Question

a regular hexagon is inscribed in a circle with a radius of 10 cm. find the area of the shaded region shown. (use the exact answer. use pi as \\(\pi\\) in any solution for.)

Explanation:

Step1: Find the area of the circle

The formula for the area of a circle is $A_{circle}=\pi r^{2}$, where $r = 10$ cm. So $A_{circle}=\pi\times10^{2}=100\pi$ $cm^{2}$.

Step2: Find the area of the regular hexagon

A regular hexagon can be divided into six equilateral triangles. The side - length of the regular hexagon inscribed in a circle of radius $r$ is equal to the radius of the circle, i.e., $a = r=10$ cm. The area of an equilateral triangle with side - length $a$ is $A_{\triangle}=\frac{\sqrt{3}}{4}a^{2}$. For $a = 10$ cm, $A_{\triangle}=\frac{\sqrt{3}}{4}\times10^{2}=25\sqrt{3}$ $cm^{2}$. The area of the hexagon $A_{hexagon}=6\times A_{\triangle}=6\times25\sqrt{3}=150\sqrt{3}$ $cm^{2}$.

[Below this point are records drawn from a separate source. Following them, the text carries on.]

-- ==== Sys2Proof/Machine/Convert.lean ====
section
/-! DEFINITION. Conversions among integers and IEEE formats (R97, R135), narrow formats (R98 to R101, R133, R137), and the element
moves of R138. -/
namespace Sys2Proof.Machine

/-- The IEEE format of a type code; none for an integer type (R73). -/
def tyFmt : Ty → Option FFmt
  | .f16 => some .f16 | .bf16 => some .bf16 | .f32 => some .f32 | .f64 => some .f64
  | _ => none

/-- The width of an integer type and whether it is signed. -/
def tyInt : Ty → Nat × Bool
  | .i8 => (8, true) | .i16 => (16, true) | .i32 => (32, true) | .n8 => (8, false) | .n16 => (16, false) | _ => (32, false)

/-- The low `w` bits of `x`, read as two's complement where `signed`. -/
def readInt (w : Nat) (signed : Bool) (x : Nat) : Int :=
  let m := x % 2 ^ w
  if signed && 2 ^ (w - 1) ≤ m then (m : Int) - 2 ^ w else m

/-- The least and the greatest value of an integer type. -/
def intRange (w : Nat) (signed : Bool) : Int × Int :=
  if signed then (-(2 ^ (w - 1)), 2 ^ (w - 1) - 1) else (0, 2 ^ w - 1)

/-- An integer as the 32 bits of a register: wrapped to its type, and extended (R135). -/
def writeInt (w : Nat) (signed : Bool) (v : Int) : Nat := (readInt w signed (v % 2 ^ w).toNat % 2 ^ 32).toNat

/-- The indefinite value of R97. -/
def indefinite (w : Nat) (signed : Bool) : Int := if signed then -(2 ^ (w - 1)) else 2 ^ w - 1

/-- The integral magnitude of a finite value in the RND direction, and whether rounding changed it. The exponent of a value far
above every integer type is cut. -/
def toInteger (r : Rnd) (neg : Bool) (mag : Nat) (e : Int) : Int × Bool :=
  let (n, inexact) := quantize r neg mag (min e 80) false 0
  (if neg then -(n : Int) else n, inexact)

/-- A float converted to an integer type (R97). -/
def floatToInt (w : Nat) (signed sat : Bool) (r : Rnd) (v : Num) : Nat × Flags :=
  let (lo, hi) := intRange w signed
  let out := fun (x : Int) => writeInt w signed x
  match v with
  | .nan _ => (out (if sat then 0 else indefinite w signed), Flags.nv)
  | .inf neg => if sat then (out (if neg then lo else hi), Flags.sat) else (out (indefinite w signed), Flags.nv)
  | .fin neg mag e =>
    let (x, inexact) := toInteger r neg mag e
    if lo ≤ x && x ≤ hi then (out x, Flags.when inexact Flags.nx)
    else if sat then (out (if x < lo then lo else hi), Flags.sat ||| Flags.nx)
    else (out (indefinite w signed), Flags.nv)

/-- An integer converted to a float: rounded by R91. -/
def intToFloat (f : FFmt) (r : Rnd) (ftz : Bool) (v : Int) : FRes := f.ofNum r ftz (.fin (decide (v < 0)) v.natAbs 0)

/-- A float converted to a float (R135). Whatever the widths, the exact value is rounded by R91; a value the destination holds is
delivered exactly (log entry 137). -/
def floatToFloat (dst : FFmt) (sat : Bool) (r : Rnd) (ftz : Bool) (v : Num) : FRes :=
  let (x, fl) := dst.ofNum r ftz v
  let fl := fl ||| Flags.when v.isSig Flags.nv
  if sat && !v.isInf && fl &&& Flags.of != 0 then
    (dst.pack v.neg? (dst.infMag - 1), (fl &&& ~~~Flags.of) ||| Flags.sat ||| Flags.nx)
  else (x, fl)

/-- CVT of the source bits (R135). -/
def cvtBits (dst src : Ty) (sat ftz : Bool) (r : Rnd) (x : Nat) : FRes :=
  match tyFmt src, tyFmt dst with
  | none, none =>
    let v := readInt (tyInt src).1 (tyInt src).2 x
    let (w, sg) := tyInt dst
    let (lo, hi) := intRange w sg
    if sat && (v < lo || hi < v) then (writeInt w sg (if v < lo then lo else hi), Flags.sat) else (writeInt w sg v, 0)
  | none, some f => intToFloat f r ftz (readInt (tyInt src).1 (tyInt src).2 x)
  | some f, none =>
    let x := x % (2 * f.signBit)
    floatToInt (tyInt dst).1 (tyInt dst).2 sat r (f.num (f.flushIn ftz x))
  | some f, some d =>
    let x := x % (2 * f.signBit)
    floatToFloat d sat r ftz (f.num (f.flushIn ftz x))

/-- CVTW: two conversions into the halves of one register (R136). -/
def cvtwBits (dst src : Ty) (sat ftz : Bool) (r : Rnd) (a b : Nat) : FRes :=
  let (x, f) := cvtBits dst src sat ftz r a
  let (y, g) := cvtBits dst src sat ftz r b
  (x % 2 ^ 16 + 2 ^ 16 * (y % 2 ^ 16), f ||| g)

/-- Special values of a narrow format (R98). -/
inductive NSpec where
  | fin | nan1 | ieee
  deriving DecidableEq, Repr

/-- A narrow-format descriptor (R98). -/
structure NFmt where
  satc : Bool
  width : Nat
  spec : NSpec
  bias : Nat
  m : Nat
  e : Nat
  s : Bool
  deriving DecidableEq, Repr

/-- The descriptor of a 32-bit value; none where R99 makes it illegal. -/
def nfmtOf (w : Nat) : Option NFmt :=
  let width := w / 2 ^ 17 % 4
  let spec := w / 2 ^ 15 % 4
  let d : NFmt :=
    { satc := w / 2 ^ 19 % 2 == 1, width := if width = 0 then 4 else if width = 1 then 6 else 8,
      spec := if spec = 0 then .fin else if spec = 1 then .nan1 else .ieee,
      bias := w / 2 ^ 7 % 2 ^ 8, m := w / 2 ^ 4 % 8, e := w / 2 % 8, s := w % 2 == 1 }
  if width = 3 || spec = 3 || 2 ^ 20 ≤ w % 2 ^ 32 || (if d.s then 1 else 0) + d.e + d.m ≠ d.width ||
      (d.e = 0 && (d.bias ≠ 0 || d.spec ≠ .fin)) then none
  else some d

/-- The value of an element code (R100). A narrow NaN is quiet: it has no signalling kind (R133). -/
def NFmt.num (d : NFmt) (x : Nat) : Num :=
  let x := x % 2 ^ d.width
  let neg := d.s && x / 2 ^ (d.width - 1) == 1
  if d.e = 0 then
    let v := readInt d.width d.s x
    .fin (decide (v < 0)) v.natAbs 0
  else
    let e := x / 2 ^ d.m % 2 ^ d.e
    let m := x % 2 ^ d.m
    let emax := 2 ^ d.e - 1
    if d.spec = .nan1 && e = emax && m = 2 ^ d.m - 1 then .nan false
    else if d.spec = .ieee && e = emax then (if m = 0 then .inf neg else .nan false)
    else if e = 0 then .fin neg m (1 - (d.bias : Int) - d.m)
    else .fin neg (2 ^ d.m + m) ((e : Int) - d.bias - d.m)

/-- The magnitude code of the largest finite value, for E ≥ 1. -/
def NFmt.maxFin (d : NFmt) : Nat :=
  match d.spec with
  | .fin => 2 ^ (d.e + d.m) - 1
  | .nan1 => 2 ^ (d.e + d.m) - 2
  | .ieee => (2 ^ d.e - 1) * 2 ^ d.m - 1

/-- The canonical NaN, where the format has one (R100). -/
def NFmt.canonNan (d : NFmt) : Option Nat :=
  match d.spec with
  | .fin => none
  | .nan1 => some (2 ^ (d.e + d.m) - 1)
  | .ieee => if 1 ≤ d.m then some ((2 ^ d.e - 1) * 2 ^ d.m + 2 ^ (d.m - 1)) else none

/-- The code of a sign and a magnitude code. -/
def NFmt.pack (d : NFmt) (neg : Bool) (mag : Nat) : Nat := (if d.s && neg then 2 ^ (d.width - 1) else 0) + mag

/-- Rounds a finite magnitude to a magnitude code, however large: the code, whether it is inexact, and whether the value is tiny. -/
def NFmt.roundMag (d : NFmt) (r : Rnd) (neg : Bool) (mag : Nat) (e : Int) : Nat × Bool × Bool :=
  let emin : Int := 1 - (d.bias : Int)
  let base : Int := emin - d.m
  let top : Int := e + bitLen mag - 1
  let q : Int := max (top - d.m) base
  let (n, inexact) := quantize r neg mag e false q
  let tiny := decide (top < emin) &&
    !(top + 1 == emin && (quantize r neg mag e false (top - d.m)).1 == 2 ^ (d.m + 1))
  ((q - base).toNat * 2 ^ d.m + n, inexact, tiny)

/-- Encodes a value into a narrow format (R101). `sat` is SATC or the instruction's SAT bit. A source of −0.0 counts as negative (DESIGN CHOICE, log
entry 130). -/
def NFmt.encode (d : NFmt) (r : Rnd) (sat : Bool) (v : Num) : Nat × Flags :=
  let sat := sat || d.satc
  if d.e = 0 then
    match v with
    | .nan _ => (0, Flags.nv)
    | v => 
      let (x, fl) := floatToInt d.width d.s sat r v
      (x % 2 ^ d.width, fl)
  else
    let toNan := match d.canonNan with | some c => c | none => 0
    let inf := (2 ^ d.e - 1) * 2 ^ d.m
    match v with
    | .nan _ => (toNan, Flags.when d.canonNan.isNone Flags.nv)
    | .inf neg =>
      if neg && !d.s then (if sat then (0, Flags.sat) else (toNan, Flags.nv))
      else if sat then (d.pack neg d.maxFin, Flags.sat)
      else match d.spec with
        | .ieee => (d.pack neg inf, 0)
        | .nan1 => (toNan, Flags.nv)
        | .fin => (d.pack neg d.maxFin, Flags.nv)
    | .fin neg mag e =>
      if mag = 0 then (d.pack neg 0, 0)
      else
        let (code, inexact, tiny) := d.roundMag r neg mag e
        if code = 0 then
          (d.pack neg 0, Flags.when inexact Flags.nx ||| Flags.when (inexact && tiny) Flags.uf)
        else if neg && !d.s then
          (if sat then (0, Flags.sat ||| Flags.nx) else (toNan, Flags.nv))
        else if code ≤ d.maxFin then
          (d.pack neg code, Flags.when inexact Flags.nx ||| Flags.when (inexact && tiny) Flags.uf)
        else if sat then (d.pack neg d.maxFin, Flags.sat ||| Flags.nx)
        else
          let outside := match r with | .rn => true | .rz => false | .rd => neg | .ru => !neg
          match d.spec with
          | .ieee => (d.pack neg (if outside then inf else d.maxFin), Flags.of ||| Flags.nx)
          | .nan1 => (toNan, Flags.of ||| Flags.nx)
          | .fin => (d.pack neg d.maxFin, Flags.of ||| Flags.nx)

/-- Element `j` of a register under a narrow format (R104). -/
def NFmt.element (d : NFmt) (x j : Nat) : Num :=
  if d.width = 4 then d.num (x / 2 ^ (4 * j)) else d.num (x / 2 ^ (8 * j))

/-- CVTN (R137); none for FORMAT. -/
def cvtnBits (from_ sat : Bool) (r : Rnd) (x fmt : Nat) : Option FRes :=
  (nfmtOf fmt).map fun d =>
    if from_ then FFmt.f32.ofNum r false (d.num x)
    else
      let v := FFmt.f32.num x
      let (c, fl) := d.encode r sat v
      (c, fl ||| Flags.when v.isSig Flags.nv)

/-- NDOT4 (R133); none for FORMAT. Its zero sums have the signs of `sumNum`, where a product of a zero and a negative integer element is −0 (DESIGN
CHOICE, log entry 131). -/
def ndot4Bits (r : Rnd) (ftz : Bool) (a b c fmt : Nat) : Option FRes :=
  (nfmtOf fmt).map fun d =>
    FFmt.f32.sumOf r ftz ([0, 1, 2, 3].map fun j => (d.element a j, d.element b j))
      [FFmt.f32.num (FFmt.f32.flushIn ftz c)]

/-- The halves of a packed register in a 16-bit format. -/
def halfOf (x j : Nat) : Nat := x / 2 ^ (16 * j) % 2 ^ 16

/-- A packed operation: each half on its own, flags combined with OR (R91, R131). -/
def packed (h : Nat → FRes) : FRes :=
  let (x, f) := h 0
  let (y, g) := h 1
  (x % 2 ^ 16 + 2 ^ 16 * (y % 2 ^ 16), f ||| g)

/-- The half format of BF. -/
def halfFmt (bf : Bool) : FFmt := if bf then .bf16 else .f16

/-- FDOT2 (R132). -/
def fdot2Bits (bf : Bool) (r : Rnd) (ftz : Bool) (a b c : Nat) : FRes :=
  let h := halfFmt bf
  let v := fun (x j : Nat) => h.num (h.flushIn ftz (halfOf x j))
  FFmt.f32.sumOf r ftz [(v a 0, v b 0), (v a 1, v b 1)] [FFmt.f32.num (FFmt.f32.flushIn ftz c)]

/-- The width of an element (R138). -/
def eszBits : Esz → Nat
  | .w4 => 4 | .w8 => 8 | .w16 => 16

/-- PACK (R138). -/
def packBits (e : Esz) (sat : Bool) (a j c : Nat) : FRes :=
  let w := eszBits e
  let k := j % (32 / w)
  let s := readInt 32 true a
  let lo : Int := -(2 ^ (w - 1))
  let hi : Int := 2 ^ (w - 1) - 1
  let clamp := sat && (s < lo || hi < s)
  let v := if clamp then ((if s < lo then lo else hi) % 2 ^ w).toNat else a % 2 ^ w
  let old := c / 2 ^ (w * k) % 2 ^ w
  (c - old * 2 ^ (w * k) + v * 2 ^ (w * k), Flags.when clamp Flags.sat)

/-- UNPACK (R138). -/
def unpackBits (e : Esz) (a j : Nat) : Nat :=
  let w := eszBits e
  a / 2 ^ (w * (j % (32 / w))) % 2 ^ w

end Sys2Proof.Machine
end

Step3: Find the area of the shaded region

The area of the shaded region $A = A_{circle}-A_{hexagon}=100\pi - 150\sqrt{3}$ $cm^{2}$. Calculate the numerical value: $A\approx100\times3.14159-150\times1.73205=314.159 - 259.8075 = 54.3515\approx54.4$ $cm^{2}$.

Answer:

$54.4$ $cm^{2}$